§ **WHAT YOU ARE ASKED TO DO**: Would you write out, word for word, each line of the records below from the top through the one holding "(s.setReg k w).loops = s.loops := rfl"?

═══

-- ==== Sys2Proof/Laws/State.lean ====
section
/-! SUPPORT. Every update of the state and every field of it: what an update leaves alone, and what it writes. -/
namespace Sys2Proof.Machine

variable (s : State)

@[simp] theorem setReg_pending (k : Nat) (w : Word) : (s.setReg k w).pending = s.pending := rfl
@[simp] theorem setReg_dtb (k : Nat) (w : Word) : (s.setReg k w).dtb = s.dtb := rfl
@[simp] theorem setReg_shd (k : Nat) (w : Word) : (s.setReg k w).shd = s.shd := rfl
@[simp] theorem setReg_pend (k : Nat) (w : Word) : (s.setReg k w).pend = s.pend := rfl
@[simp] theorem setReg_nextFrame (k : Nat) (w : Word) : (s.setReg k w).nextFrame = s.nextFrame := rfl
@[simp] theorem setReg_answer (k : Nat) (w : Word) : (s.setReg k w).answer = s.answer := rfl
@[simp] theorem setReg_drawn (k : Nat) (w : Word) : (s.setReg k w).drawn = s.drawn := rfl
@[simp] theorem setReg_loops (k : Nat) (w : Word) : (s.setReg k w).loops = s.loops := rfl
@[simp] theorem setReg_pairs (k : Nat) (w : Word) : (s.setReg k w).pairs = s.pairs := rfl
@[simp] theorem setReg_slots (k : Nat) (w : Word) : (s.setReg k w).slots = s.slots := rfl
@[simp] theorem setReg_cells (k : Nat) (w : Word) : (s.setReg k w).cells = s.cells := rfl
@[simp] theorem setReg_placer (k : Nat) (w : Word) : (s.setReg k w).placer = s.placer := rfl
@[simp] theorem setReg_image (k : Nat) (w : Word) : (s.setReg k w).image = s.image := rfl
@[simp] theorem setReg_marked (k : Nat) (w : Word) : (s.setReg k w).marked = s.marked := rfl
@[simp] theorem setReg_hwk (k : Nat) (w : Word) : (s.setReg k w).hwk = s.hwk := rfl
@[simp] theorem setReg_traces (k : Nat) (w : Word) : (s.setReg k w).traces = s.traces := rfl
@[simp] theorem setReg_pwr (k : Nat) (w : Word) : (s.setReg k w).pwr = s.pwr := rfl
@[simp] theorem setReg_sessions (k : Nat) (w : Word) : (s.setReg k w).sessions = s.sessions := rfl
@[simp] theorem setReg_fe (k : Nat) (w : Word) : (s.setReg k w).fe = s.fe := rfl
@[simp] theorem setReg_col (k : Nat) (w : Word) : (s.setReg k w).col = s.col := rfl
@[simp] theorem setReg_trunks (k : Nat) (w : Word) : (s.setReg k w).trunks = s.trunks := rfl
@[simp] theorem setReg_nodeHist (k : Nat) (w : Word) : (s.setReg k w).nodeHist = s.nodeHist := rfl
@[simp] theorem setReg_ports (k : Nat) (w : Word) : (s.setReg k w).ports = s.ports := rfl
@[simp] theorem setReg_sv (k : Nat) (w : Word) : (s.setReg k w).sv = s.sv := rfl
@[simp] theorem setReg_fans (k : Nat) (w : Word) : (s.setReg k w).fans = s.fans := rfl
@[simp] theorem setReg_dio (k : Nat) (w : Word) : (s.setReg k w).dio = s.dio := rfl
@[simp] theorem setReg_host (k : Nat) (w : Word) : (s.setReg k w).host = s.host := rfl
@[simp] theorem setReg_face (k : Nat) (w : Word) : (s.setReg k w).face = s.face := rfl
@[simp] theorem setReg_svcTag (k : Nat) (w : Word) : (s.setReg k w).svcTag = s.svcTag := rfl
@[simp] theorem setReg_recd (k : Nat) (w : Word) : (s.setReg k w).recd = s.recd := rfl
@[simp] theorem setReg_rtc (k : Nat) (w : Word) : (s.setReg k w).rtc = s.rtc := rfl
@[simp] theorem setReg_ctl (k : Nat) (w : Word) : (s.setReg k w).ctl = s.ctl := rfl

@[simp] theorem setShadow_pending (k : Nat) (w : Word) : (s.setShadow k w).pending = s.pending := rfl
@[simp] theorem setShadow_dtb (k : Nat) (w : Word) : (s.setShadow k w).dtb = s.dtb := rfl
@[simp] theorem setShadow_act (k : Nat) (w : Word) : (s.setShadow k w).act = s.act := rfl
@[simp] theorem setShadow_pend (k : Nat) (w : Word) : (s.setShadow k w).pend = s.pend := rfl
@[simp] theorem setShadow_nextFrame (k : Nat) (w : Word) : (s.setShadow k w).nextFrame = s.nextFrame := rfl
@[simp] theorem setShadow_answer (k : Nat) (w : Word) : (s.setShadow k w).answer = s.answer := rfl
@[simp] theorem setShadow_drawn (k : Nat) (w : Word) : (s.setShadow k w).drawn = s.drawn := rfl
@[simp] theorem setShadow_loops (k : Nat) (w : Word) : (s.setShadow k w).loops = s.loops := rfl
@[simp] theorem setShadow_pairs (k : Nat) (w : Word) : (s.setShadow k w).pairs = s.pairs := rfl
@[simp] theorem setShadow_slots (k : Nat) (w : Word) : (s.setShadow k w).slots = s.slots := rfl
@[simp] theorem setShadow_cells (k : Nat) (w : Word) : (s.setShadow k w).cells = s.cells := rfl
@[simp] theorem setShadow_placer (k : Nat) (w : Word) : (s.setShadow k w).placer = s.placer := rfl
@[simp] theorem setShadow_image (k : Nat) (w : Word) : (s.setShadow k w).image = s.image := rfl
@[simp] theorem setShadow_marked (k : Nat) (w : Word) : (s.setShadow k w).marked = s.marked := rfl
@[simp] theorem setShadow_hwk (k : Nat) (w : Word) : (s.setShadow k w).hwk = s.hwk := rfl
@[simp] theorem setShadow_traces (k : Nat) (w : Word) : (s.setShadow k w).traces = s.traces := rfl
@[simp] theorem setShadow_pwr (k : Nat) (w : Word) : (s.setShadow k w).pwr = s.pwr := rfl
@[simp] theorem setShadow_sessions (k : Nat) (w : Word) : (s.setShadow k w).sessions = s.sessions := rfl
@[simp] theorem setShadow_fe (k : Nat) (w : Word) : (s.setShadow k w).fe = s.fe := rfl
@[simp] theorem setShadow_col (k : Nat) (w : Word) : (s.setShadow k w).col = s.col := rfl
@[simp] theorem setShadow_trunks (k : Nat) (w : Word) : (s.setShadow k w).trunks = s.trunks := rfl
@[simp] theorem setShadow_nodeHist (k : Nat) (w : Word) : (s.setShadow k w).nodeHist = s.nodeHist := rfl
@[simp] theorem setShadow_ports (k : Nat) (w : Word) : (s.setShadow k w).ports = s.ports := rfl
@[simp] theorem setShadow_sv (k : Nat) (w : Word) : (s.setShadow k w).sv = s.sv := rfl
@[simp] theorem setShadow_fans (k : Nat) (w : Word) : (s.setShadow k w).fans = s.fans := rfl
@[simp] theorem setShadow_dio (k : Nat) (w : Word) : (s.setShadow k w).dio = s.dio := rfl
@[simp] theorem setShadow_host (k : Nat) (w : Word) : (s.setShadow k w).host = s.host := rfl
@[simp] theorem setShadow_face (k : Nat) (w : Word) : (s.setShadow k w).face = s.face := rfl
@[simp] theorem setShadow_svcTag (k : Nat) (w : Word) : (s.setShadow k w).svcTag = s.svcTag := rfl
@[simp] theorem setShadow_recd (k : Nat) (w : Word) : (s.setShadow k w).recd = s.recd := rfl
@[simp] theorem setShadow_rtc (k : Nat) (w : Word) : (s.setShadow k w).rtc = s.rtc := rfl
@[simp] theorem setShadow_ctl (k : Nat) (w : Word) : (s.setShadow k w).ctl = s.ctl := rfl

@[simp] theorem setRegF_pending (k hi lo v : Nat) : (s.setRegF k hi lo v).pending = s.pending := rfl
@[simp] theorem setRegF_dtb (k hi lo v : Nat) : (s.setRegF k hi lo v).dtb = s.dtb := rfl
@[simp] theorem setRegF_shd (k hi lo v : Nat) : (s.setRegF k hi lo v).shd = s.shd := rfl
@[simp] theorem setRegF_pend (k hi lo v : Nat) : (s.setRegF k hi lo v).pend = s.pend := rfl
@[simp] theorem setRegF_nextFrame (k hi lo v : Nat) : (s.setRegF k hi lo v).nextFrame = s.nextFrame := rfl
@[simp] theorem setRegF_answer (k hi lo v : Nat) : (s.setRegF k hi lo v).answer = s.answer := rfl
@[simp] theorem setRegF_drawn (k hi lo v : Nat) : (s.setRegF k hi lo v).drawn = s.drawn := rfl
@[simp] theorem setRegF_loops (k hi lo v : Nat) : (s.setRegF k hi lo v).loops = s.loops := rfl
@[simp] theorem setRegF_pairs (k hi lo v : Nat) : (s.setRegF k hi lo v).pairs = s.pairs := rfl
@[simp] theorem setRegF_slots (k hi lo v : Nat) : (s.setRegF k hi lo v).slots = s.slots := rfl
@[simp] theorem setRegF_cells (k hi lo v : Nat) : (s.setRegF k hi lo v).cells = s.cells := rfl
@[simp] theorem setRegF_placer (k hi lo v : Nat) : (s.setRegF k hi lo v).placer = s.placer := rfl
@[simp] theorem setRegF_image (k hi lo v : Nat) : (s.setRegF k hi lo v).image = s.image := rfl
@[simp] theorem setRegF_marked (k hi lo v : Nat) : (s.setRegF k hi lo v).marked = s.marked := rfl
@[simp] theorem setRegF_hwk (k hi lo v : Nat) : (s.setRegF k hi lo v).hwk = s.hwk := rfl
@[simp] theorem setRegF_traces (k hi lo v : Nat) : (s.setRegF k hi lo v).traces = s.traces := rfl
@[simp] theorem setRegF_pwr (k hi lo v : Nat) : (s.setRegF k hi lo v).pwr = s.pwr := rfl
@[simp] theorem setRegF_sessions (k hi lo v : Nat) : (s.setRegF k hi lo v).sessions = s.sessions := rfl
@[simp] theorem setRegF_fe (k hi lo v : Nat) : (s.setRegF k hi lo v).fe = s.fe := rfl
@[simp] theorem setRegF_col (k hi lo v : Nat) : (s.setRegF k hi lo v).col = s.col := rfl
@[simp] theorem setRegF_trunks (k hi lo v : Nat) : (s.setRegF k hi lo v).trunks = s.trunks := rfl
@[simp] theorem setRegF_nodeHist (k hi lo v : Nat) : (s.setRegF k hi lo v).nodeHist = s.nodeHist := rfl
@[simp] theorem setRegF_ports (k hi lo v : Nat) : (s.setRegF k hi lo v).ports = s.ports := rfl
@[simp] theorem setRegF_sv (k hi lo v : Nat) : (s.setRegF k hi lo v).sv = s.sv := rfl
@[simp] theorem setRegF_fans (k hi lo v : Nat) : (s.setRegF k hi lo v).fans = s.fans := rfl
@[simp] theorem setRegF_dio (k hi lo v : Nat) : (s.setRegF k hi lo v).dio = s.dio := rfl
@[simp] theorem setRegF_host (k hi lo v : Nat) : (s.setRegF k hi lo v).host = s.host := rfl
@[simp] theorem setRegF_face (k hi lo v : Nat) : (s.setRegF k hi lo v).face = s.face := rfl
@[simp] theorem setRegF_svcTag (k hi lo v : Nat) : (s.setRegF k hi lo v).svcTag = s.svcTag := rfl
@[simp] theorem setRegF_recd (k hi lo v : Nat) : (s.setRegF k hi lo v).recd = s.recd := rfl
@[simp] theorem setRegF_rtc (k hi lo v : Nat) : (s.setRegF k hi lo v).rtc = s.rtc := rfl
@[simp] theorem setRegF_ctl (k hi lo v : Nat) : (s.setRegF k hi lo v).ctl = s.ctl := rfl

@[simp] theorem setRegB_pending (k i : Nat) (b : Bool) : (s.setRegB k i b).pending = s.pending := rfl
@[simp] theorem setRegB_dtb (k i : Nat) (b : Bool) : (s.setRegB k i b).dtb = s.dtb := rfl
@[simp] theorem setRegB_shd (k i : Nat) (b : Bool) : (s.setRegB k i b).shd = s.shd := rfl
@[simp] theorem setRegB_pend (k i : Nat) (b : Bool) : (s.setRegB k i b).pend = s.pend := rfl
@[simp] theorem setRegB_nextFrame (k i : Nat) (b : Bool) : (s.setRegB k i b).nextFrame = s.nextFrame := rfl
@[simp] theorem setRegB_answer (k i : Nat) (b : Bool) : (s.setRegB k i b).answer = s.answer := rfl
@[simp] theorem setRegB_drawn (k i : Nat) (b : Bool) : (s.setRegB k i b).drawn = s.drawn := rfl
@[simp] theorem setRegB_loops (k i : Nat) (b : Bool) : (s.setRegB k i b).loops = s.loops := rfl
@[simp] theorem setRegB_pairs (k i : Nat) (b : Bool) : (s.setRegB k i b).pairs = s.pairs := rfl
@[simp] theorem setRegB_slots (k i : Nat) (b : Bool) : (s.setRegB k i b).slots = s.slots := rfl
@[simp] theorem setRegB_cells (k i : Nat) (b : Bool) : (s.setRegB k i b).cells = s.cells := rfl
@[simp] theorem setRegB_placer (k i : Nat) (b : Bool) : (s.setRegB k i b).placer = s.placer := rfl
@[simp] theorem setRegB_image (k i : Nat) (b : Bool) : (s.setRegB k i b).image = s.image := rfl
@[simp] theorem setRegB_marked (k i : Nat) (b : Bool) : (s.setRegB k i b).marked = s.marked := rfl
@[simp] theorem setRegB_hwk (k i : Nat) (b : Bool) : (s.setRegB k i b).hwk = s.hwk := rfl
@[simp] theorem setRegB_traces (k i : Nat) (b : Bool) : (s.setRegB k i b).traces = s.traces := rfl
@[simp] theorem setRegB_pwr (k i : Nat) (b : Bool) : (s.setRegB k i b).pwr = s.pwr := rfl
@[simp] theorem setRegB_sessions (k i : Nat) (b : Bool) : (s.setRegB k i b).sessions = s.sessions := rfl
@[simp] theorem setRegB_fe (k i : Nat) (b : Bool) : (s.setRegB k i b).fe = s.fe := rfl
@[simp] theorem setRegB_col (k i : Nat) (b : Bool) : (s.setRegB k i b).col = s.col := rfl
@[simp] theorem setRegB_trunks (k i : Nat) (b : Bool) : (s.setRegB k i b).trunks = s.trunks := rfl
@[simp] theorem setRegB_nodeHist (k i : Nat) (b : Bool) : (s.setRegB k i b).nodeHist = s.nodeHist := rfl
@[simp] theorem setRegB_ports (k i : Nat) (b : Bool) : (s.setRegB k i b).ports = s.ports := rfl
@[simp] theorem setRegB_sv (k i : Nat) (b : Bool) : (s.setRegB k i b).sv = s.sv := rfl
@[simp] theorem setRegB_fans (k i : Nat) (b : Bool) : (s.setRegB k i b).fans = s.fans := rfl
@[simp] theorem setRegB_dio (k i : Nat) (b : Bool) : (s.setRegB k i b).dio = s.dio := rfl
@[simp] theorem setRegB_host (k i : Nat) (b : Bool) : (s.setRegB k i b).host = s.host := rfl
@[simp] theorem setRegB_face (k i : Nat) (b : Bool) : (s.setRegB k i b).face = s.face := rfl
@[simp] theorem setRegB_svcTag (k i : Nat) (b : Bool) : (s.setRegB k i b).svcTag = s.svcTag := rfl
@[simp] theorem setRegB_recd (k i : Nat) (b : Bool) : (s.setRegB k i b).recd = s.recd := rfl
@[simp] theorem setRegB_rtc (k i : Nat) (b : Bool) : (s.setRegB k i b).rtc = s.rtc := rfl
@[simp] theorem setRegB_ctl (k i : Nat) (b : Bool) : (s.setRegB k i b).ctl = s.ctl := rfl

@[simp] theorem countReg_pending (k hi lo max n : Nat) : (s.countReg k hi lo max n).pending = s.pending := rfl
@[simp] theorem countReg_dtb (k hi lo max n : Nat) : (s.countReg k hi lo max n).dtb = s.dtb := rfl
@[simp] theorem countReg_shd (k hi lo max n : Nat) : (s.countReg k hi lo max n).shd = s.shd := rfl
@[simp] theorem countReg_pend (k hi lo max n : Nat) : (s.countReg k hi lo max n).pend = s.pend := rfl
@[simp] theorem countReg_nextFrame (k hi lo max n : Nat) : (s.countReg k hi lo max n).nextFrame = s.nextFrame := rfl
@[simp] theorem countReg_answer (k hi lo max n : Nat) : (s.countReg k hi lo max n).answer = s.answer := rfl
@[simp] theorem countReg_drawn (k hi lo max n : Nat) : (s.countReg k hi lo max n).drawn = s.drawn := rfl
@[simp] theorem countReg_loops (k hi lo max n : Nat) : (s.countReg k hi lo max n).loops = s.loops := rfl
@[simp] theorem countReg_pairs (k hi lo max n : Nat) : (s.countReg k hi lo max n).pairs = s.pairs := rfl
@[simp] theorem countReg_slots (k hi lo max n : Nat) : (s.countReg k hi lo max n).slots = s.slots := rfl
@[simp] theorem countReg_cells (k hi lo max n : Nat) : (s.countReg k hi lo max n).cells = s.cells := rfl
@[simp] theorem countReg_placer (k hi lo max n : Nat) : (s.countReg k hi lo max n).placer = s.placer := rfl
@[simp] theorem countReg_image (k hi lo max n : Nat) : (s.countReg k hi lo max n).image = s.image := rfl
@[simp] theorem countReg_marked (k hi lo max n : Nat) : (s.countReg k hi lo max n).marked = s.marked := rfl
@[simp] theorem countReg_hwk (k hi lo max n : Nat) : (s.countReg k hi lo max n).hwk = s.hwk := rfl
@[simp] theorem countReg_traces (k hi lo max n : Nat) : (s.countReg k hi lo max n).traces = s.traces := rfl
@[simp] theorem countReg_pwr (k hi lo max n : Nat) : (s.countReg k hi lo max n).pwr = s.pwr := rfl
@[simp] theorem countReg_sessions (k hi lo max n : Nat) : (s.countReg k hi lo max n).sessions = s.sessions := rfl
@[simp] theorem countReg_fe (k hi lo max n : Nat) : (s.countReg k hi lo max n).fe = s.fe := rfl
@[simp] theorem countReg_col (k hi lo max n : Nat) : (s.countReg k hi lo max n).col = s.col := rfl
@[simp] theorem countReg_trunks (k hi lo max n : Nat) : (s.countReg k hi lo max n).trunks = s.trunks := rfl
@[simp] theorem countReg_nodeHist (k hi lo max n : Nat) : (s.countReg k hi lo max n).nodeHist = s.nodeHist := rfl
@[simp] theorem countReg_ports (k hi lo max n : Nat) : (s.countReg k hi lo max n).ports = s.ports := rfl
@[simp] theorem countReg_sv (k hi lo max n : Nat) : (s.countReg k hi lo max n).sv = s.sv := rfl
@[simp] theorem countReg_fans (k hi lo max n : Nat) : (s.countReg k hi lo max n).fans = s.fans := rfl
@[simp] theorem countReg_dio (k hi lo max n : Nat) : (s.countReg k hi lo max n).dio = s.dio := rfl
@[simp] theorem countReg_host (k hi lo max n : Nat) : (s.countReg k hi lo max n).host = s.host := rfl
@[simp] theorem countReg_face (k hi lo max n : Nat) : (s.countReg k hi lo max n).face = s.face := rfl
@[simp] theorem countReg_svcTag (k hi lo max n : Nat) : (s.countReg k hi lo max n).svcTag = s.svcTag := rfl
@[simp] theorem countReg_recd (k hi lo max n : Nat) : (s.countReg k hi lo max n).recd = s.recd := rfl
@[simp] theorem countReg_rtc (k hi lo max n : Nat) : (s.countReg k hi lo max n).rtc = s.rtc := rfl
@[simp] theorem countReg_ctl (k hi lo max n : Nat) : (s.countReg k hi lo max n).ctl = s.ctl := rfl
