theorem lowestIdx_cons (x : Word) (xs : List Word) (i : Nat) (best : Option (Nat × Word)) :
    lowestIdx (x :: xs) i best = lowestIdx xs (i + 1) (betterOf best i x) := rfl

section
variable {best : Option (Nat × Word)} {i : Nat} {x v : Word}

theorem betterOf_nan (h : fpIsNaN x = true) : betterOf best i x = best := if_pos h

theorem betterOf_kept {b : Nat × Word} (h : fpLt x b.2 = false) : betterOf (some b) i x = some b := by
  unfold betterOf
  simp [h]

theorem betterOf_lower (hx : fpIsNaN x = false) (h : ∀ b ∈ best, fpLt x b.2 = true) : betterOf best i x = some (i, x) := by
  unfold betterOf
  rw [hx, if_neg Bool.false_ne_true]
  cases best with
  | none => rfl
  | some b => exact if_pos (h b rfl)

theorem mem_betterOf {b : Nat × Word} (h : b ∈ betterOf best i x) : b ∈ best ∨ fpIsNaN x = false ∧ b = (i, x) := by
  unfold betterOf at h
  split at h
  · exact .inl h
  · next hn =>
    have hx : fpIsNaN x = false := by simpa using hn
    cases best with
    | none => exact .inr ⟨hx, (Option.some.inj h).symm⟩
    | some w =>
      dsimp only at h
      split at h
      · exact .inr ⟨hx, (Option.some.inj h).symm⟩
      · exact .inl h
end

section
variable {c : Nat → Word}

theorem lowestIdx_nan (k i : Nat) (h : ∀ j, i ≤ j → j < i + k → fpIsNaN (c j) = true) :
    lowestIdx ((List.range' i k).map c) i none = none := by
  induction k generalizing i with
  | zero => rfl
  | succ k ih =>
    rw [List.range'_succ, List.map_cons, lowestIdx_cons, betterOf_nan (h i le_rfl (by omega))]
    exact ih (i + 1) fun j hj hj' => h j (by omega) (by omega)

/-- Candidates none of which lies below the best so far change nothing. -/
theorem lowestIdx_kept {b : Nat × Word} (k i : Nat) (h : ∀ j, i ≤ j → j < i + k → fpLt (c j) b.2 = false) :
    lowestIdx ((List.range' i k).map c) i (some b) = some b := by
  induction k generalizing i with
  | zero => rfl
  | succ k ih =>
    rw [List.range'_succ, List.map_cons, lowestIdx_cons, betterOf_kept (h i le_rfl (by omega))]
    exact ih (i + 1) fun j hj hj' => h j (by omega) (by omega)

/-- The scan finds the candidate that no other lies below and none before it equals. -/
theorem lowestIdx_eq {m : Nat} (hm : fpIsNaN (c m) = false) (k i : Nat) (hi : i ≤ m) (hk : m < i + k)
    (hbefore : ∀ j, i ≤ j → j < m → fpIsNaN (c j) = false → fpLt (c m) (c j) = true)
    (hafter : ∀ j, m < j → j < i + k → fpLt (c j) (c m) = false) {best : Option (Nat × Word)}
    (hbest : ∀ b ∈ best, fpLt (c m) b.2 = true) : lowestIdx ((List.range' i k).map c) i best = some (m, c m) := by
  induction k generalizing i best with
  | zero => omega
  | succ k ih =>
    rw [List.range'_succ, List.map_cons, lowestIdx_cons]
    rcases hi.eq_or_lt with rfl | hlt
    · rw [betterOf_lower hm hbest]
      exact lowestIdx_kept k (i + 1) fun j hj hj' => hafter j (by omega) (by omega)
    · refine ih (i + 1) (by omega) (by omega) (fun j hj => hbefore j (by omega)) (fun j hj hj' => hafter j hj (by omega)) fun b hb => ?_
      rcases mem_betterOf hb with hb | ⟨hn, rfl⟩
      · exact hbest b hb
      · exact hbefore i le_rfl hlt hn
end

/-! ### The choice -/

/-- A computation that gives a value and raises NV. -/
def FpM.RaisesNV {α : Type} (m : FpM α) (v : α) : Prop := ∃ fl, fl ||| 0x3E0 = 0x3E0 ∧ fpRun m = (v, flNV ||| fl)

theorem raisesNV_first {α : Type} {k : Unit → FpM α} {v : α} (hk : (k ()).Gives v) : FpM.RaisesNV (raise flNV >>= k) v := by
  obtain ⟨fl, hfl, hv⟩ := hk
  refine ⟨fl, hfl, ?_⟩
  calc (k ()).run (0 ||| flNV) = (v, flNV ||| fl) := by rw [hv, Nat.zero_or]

═══

§ **EXPECTED ANSWER**:
-- ==== Sys2Proof/Laws/State.lean ====
section
/-! SUPPORT. Every update of the state and every field of it: what an update leaves alone, and what it writes. -/
namespace Sys2Proof.Machine

variable (s : State)

@[simp] theorem setReg_pending (k : Nat) (w : Word) : (s.setReg k w).pending = s.pending := rfl
@[simp] theorem setReg_dtb (k : Nat) (w : Word) : (s.setReg k w).dtb = s.dtb := rfl
@[simp] theorem setReg_shd (k : Nat) (w : Word) : (s.setReg k w).shd = s.shd := rfl
@[simp] theorem setReg_pend (k : Nat) (w : Word) : (s.setReg k w).pend = s.pend := rfl
@[simp] theorem setReg_nextFrame (k : Nat) (w : Word) : (s.setReg k w).nextFrame = s.nextFrame := rfl
@[simp] theorem setReg_answer (k : Nat) (w : Word) : (s.setReg k w).answer = s.answer := rfl
@[simp] theorem setReg_drawn (k : Nat) (w : Word) : (s.setReg k w).drawn = s.drawn := rfl
@[simp] theorem setReg_loops (k : Nat) (w : Word) : (s.setReg k w).loops = s.loops := rfl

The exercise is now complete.